Служебная лестница с готовностью глотает мои вопли, только чуть вибрируют металлические перила, как перкуссия в оркестре. Эта больница слышит слишком много криков.
– Что, рожей не вышел? – ухмыляется мой мучитель. – Доктору ты завсегда за папиросы давала.
Пытаюсь боднуть его в лоб, но он склоняет голову к моей шее, и тошнотворный, точно жирный садовый слизень, язык медбрата ползет вдоль моих вен к ключицам.
Тогда я делаю единственное, на что способна, – смыкаю челюсти на его ухе.
Сначала мне солоно от его пота, но я стискиваю зубы все сильнее, и соль становится совсем другой. Железной.
Теперь его очередь кричать.
Сыпля проклятиями и ругательствами, он пытается то ли сбить, то ли стряхнуть меня с себя, но я держу крепко, меня так просто не сломать. Я лучше умру здесь, на облупленной лестнице психушки, чем буду развлечением какому‑то ублюдку; лучше умру, чем стану анатомическим пособием в месте, где хотела учиться.
Боли я не чувствую, как не чувствую больше никакого волнения. Только почти не видит правый глаз и по подбородку стекает чужая кровь. Последний рывок – и во рту у меня остается мясистый лоскут. Выплевываю кусок уха прямо на колени неудавшемуся насильнику, скорчившемуся на лестничной клетке, и опрометью бегу прочь – к людям, в общий коридор.
Пациентки как раз возвращаются с обеда: кто‑то пешком, кто‑то в коляске под присмотром персонала, кто‑то никуда не торопится и подолгу застревает на месте, чтобы поболтать с товарками.
Рукавом вытираю кровь с губ, сплевываю ее набок, но вся моя одежда залита ей.
Пациентки сначала прерывают свои разговоры, пялясь на меня во все глаза, и тут одна за другой начинают верещать на разные лады:
– А-а-а! О-о-о! Убивица, убивица! УПЫРИЦА! Спаси меня, Пресвятая Богородица! ВЕДЬМА!

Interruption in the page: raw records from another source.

/-- R234, D46: VERIFY_DR_LENGTH writes the instruction, then probes; the observed length is compared with EXPECT as an integer:
equal, it is the result; different, a ProtocolMismatchError carries the instruction and both lengths. -/
def Obligations.VerifyDrLengthRuns : Prop :=
  ∀ (d : Nat) (s : State), s.pos = .start → s.configured = true → d < devCount s →
    txCount s ≤ s.cfg.maxSeqBits → txCount s = irlen s d →
    let ir := scanIR (ones (irlenBefore s d) ++ txOperand s (irlen s d) ++ ones (irlenAfter s d)) false
    let s1 := { s with phase := .waitScan ir, pos := .ir, issued := s.issued + 1 }
    let s2 := { s with phase := .waitScan (probeReq s), pos := .probe, reply := .ok [], issued := s.issued + 2 }
    exec (.verifyDrLength d) s = .next s1 ∧
    (∀ data, exec (.verifyDrLength d) (takeResponse (.ok data) s1) = .next s2) ∧
    ∀ (o : Bits) (l : Nat), o.length = 2 * s.cfg.drProbeMax → evaluateProbe s.cfg.drProbeMax o = .ok l →
      let c : Int := (l : Int) - d - ((devCount s : Int) - 1 - d)
      (c = s.expect.toNat →
        exec (.verifyDrLength d) (takeResponse (.ok o) s2) =
          .next { s with phase := .idle, pos := .start, reply := .ok [], issued := s.issued + 2, result := enc32 c }) ∧
      (c ≠ s.expect.toNat →
        exec (.verifyDrLength d) (takeResponse (.ok o) s2) =
          .next { s with phase := .idle, pos := .start, reply := .ok [], issued := s.issued + 2, detail := .drLength,
                         mmInstr := zext32 (toValue (txOperand s (irlen s d))), mmObserved := enc32 c,
                         mmExpected := s.expect })

/-- R235: CHECK_DR does the same, and where the lengths agree it reads that many bits of the DR with zeros and no idle cycles;
RX, RX_LEN and RESULT hold them. After a mismatch no DR read is issued. -/
def Obligations.CheckDrRuns : Prop :=
  ∀ (d : Nat) (s : State), s.pos = .start → s.configured = true → d < devCount s →
    txCount s ≤ s.cfg.maxSeqBits → txCount s = irlen s d → s.expect.toNat ≤ s.cfg.maxSeqBits →
    s.cfg.wf = true → Memory.wf s.mem = true →
    let e := s.expect.toNat
    let ir := scanIR (ones (irlenBefore s d) ++ txOperand s (irlen s d) ++ ones (irlenAfter s d)) false
    let rd := scanDR (ones d ++ zeros e ++ ones (devCount s - 1 - d)) 0 true
    let s1 := { s with phase := .waitScan ir, pos := .ir, issued := s.issued + 1 }
    let s2 := { s with phase := .waitScan (probeReq s), pos := .probe, reply := .ok [], issued := s.issued + 2 }
    exec (.checkDr d) s = .next s1 ∧
    (∀ data, exec (.checkDr d) (takeResponse (.ok data) s1) = .next s2) ∧
    ∀ (o : Bits) (l : Nat), o.length = 2 * s.cfg.drProbeMax → evaluateProbe s.cfg.drProbeMax o = .ok l →
      let c : Int := (l : Int) - d - ((devCount s : Int) - 1 - d)
      let s3 := { s with phase := .waitScan rd, pos := .dr, reply := .ok o, issued := s.issued + 3 }
      (c ≠ e →
        exec (.checkDr d) (takeResponse (.ok o) s2) =
          .next { s with phase := .idle, pos := .start, reply := .ok [], issued := s.issued + 2, detail := .drLength,
                         mmInstr := zext32 (toValue (txOperand s (irlen s d))), mmObserved := enc32 c,
                         mmExpected := s.expect }) ∧
      (c = e → exec (.checkDr d) (takeResponse (.ok o) s2) = .next s3 ∧
        ∀ pre r post : Bits, pre.length = d → r.length = e → post.length = devCount s - 1 - d →
          ∃ m,
            exec (.checkDr d) (takeResponse (.ok (pre ++ r ++ post)) s3) =
              .next { s with phase := .idle, pos := .start, reply := .ok [], issued := s.issued + 3, mem := m,
                             rxLen := BitVec.ofNat 16 e, result := zext32 (toValue r) } ∧
            bufferValue m rxBase s.cfg.seqWords = toValue r ∧
            (∀ k < s.cfg.seqWords, readWord m (0x2000 + 4 * k) = BitVec.ofNat 32 (toValue r / 2 ^ (32 * k))) ∧
            ∀ a, ¬ inRx s a → readByte m a = readByte s.mem a)

/-! ### The survey -/

/-- R260: SURVEY sets its cursor to the device and 0 and writes the first IR value, all zeros, capture off. -/
def Obligations.SurveyStarts : Prop :=
  ∀ (d : Nat) (s : State), s.pos = .start → s.configured = true → d < devCount s →
    exec (.survey d) s =
      .next { s with
        survDev := d, survNext := 0, survCount := 0, pos := .ir, issued := s.issued + 1,
        phase := .waitScan (scanIR (ones (irlenBefore s d) ++ zeros (irlen s d) ++ ones (irlenAfter s d)) false) }

/-- R261, R262: a failed IR write is recorded and no probe is issued; otherwise the probe is issued, and its outcome, a failure
included, is recorded: SURV_IR the value, SURV_STAT the error, SURV_DRLEN the device's DR length or 0. The record is presented
(REC_VALID, phase = WaitAck) and STATUS.ERR and DETAIL stay as they were. -/
def Obligations.SurveyRecordsEveryOutcome : Prop :=
  ∀ (d : Nat) (s : State),
    (s.pos = .ir → ∀ e, s.reply = .failed e → e ≠ .none →
      exec (.survey d) s =
        .next { s with phase := .waitAck, pos := .record, reply := .ok [],
                       survIr := zext32 s.survNext, survStat := e, survDrlen := 0 }) ∧
    (s.pos = .ir → ∀ o, s.reply = .ok o →
      exec (.survey d) s = .next { s with phase := .waitScan (probeReq s), pos := .probe, issued := s.issued + 1 }) ∧
    (s.pos = .probe → ∀ e, e ≠ .none →
      (s.reply = .failed e ∨ ∃ o, s.reply = .ok o ∧ evaluateProbe s.cfg.drProbeMax o = .error e) →
      exec (.survey d) s =
        .next { s with phase := .waitAck, pos := .record, reply := .ok [],
                       survIr := zext32 s.survNext, survStat := e, survDrlen := 0 }) ∧
    (s.pos = .probe → s.survDev < devCount s → ∀ o l, s.reply = .ok o → evaluateProbe s.cfg.drProbeMax o = .ok l →
      exec (.survey d) s =
        .next { s with phase := .waitAck, pos := .record, reply := .ok [],
                       survIr := zext32 s.survNext, survStat := .none,
                       survDrlen := enc32 ((l : Int) - s.survDev - ((devCount s : Int) - 1 - s.survDev)) })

Вокруг разверзается кромешный ад – вид окровавленной одежды и потеков вокруг рта так взволновал больных, что они одна за другой впадают в неистовство.
Я вижу, как ко мне пытается добраться Фаустина, как заливается хохотом черноглазая соседка по столовой; как жмется к стене перепуганная Франтишка.
Остальные же отдаются своему хаосу, из которого не вытащить ни уколами, ни душеспасительными беседами, ни прогулками на свежем воздухе.
Разве что музыкой? Если бы только всем им услышать прекрасную музыку.
Они не могут вытащить меня из-под коридорной скамьи, как бы ни тянулись. Я держусь крепко. И пою.
Проходит время, и все постепенно стихает. Остается только «Радуйся, Мария» Шуберта.
Меня выволакивают в коридор за ноги, скручивают узлом. Не могу пошевелить и пальцем. Зато мой окровавленный рот еще может петь.
– Заткни эту бешеную суку! Заткни ее!